Take the data below and extract the lines from the one with "mid-frame (R203). -/" to the one with "diffMask : Mask", inclusive, exactly as written.
(The input Opens)
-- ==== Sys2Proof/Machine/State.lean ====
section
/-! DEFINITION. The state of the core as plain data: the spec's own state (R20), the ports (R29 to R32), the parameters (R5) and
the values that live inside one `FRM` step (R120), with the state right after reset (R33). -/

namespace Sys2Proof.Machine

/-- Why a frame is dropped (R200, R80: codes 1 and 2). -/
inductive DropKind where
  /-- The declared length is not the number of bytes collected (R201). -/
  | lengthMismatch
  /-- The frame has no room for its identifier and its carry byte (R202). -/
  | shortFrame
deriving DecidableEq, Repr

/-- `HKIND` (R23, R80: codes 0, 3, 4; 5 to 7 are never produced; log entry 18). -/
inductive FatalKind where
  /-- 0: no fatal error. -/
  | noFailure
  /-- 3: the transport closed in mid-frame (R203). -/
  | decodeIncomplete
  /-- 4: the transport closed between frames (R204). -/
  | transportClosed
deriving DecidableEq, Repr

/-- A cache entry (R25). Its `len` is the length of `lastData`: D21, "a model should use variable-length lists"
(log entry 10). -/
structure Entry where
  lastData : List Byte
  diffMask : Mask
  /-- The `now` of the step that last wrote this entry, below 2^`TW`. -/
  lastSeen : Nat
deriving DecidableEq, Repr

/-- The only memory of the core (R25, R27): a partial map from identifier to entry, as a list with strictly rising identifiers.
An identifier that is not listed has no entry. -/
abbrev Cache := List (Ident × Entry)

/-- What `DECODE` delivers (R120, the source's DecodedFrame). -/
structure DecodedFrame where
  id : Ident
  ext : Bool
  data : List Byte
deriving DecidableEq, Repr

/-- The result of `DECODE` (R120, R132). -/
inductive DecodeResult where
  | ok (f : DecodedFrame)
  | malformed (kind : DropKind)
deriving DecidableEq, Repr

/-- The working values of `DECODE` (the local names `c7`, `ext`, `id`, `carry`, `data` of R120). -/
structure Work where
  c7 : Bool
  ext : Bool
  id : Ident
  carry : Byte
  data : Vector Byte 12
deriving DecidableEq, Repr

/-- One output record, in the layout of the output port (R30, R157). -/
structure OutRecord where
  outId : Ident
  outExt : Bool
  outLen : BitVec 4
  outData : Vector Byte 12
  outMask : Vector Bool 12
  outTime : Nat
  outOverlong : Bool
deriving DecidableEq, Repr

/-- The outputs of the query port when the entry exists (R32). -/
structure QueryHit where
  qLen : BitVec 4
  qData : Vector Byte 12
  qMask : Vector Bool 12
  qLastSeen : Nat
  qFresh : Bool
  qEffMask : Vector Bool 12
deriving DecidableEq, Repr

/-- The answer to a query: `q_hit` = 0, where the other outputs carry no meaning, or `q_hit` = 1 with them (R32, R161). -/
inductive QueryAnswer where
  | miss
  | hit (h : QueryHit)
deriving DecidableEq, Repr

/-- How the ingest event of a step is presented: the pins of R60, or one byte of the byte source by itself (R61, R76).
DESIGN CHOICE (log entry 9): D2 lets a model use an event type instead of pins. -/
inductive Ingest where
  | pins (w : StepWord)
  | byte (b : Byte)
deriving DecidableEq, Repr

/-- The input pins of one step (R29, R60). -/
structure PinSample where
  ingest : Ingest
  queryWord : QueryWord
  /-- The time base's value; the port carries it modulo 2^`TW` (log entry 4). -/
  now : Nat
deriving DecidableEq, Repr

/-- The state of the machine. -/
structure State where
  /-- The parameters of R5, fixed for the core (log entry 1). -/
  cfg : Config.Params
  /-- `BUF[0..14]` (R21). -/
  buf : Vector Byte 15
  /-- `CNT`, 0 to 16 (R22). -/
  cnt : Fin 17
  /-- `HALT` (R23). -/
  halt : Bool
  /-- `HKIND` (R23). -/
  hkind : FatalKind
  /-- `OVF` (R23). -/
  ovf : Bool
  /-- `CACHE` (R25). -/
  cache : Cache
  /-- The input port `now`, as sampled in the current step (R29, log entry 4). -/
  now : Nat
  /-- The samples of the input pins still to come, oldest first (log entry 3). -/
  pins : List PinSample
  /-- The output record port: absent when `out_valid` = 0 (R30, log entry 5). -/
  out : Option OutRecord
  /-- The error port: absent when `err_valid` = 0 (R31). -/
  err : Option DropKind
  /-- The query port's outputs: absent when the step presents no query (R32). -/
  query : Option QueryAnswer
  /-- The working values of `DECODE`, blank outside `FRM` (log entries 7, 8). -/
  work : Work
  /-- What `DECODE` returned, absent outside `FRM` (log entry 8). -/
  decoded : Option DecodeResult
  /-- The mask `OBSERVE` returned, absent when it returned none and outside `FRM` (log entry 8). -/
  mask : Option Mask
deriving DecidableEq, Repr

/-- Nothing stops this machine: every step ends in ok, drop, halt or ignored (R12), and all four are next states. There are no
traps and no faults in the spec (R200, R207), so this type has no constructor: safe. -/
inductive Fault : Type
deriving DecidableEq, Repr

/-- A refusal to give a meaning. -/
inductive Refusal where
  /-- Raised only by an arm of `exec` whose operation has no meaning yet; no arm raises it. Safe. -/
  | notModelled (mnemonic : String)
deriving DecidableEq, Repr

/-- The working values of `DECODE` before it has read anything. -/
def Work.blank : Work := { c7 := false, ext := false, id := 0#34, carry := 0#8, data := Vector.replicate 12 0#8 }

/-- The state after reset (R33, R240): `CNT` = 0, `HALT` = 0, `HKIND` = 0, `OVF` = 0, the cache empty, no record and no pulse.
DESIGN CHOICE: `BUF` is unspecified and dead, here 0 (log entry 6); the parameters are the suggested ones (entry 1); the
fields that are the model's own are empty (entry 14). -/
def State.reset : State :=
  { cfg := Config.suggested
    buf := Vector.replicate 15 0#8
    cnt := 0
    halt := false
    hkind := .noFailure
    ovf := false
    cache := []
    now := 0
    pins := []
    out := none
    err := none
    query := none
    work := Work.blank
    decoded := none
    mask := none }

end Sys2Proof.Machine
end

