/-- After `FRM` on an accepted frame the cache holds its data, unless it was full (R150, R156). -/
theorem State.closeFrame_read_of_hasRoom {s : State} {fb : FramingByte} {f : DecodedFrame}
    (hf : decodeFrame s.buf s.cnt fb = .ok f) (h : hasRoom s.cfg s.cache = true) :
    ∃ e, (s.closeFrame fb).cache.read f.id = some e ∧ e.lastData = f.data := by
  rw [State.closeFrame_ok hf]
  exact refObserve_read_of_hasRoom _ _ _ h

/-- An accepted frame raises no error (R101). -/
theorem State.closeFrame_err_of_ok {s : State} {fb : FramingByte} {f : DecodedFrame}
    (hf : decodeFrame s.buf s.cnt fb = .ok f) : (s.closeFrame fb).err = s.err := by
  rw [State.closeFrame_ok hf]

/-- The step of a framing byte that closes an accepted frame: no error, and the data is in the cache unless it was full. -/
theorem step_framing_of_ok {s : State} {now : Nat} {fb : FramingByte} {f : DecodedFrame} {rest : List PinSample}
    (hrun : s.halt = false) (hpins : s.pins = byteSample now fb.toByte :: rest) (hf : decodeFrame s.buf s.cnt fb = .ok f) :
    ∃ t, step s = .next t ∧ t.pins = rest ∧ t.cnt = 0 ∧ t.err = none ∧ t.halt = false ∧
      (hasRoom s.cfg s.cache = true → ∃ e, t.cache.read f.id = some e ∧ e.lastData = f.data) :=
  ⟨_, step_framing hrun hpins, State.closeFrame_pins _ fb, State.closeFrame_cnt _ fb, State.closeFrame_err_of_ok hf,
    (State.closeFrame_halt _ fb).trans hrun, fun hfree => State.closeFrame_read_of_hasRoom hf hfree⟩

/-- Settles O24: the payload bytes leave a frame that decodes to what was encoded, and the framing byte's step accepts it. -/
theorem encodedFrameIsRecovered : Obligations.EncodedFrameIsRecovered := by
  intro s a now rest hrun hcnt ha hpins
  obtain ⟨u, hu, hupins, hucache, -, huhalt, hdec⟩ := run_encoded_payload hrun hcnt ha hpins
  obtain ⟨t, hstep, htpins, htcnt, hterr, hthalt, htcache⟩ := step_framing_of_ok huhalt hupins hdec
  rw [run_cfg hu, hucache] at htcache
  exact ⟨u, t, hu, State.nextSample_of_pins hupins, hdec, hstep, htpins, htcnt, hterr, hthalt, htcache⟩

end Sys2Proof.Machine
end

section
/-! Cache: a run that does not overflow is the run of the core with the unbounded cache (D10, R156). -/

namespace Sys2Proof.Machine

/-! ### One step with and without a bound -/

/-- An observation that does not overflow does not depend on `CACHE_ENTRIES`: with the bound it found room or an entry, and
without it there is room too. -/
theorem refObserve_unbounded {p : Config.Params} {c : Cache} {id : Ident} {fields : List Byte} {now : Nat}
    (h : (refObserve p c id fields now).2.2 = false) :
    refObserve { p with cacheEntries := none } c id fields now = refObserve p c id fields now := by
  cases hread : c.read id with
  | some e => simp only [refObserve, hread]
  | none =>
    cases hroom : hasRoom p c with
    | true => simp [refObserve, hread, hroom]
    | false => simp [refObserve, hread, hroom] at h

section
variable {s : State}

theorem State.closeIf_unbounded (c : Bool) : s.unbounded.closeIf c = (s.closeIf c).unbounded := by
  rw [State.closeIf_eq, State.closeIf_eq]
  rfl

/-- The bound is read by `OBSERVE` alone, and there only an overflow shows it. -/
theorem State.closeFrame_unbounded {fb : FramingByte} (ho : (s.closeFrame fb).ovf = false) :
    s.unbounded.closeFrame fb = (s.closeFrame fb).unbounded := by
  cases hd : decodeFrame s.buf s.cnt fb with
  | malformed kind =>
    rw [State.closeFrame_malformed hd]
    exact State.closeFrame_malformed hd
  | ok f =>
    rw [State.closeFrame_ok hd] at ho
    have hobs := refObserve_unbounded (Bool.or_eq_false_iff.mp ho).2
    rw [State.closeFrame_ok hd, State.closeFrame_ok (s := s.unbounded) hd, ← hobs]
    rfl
(The input Closes)
*Solution*
  /-- 3: the transport closed in mid-frame (R203). -/
  | decodeIncomplete
  /-- 4: the transport closed between frames (R204). -/
  | transportClosed
deriving DecidableEq, Repr

/-- A cache entry (R25). Its `len` is the length of `lastData`: D21, "a model should use variable-length lists"
(log entry 10). -/
structure Entry where
  lastData : List Byte
  diffMask : Mask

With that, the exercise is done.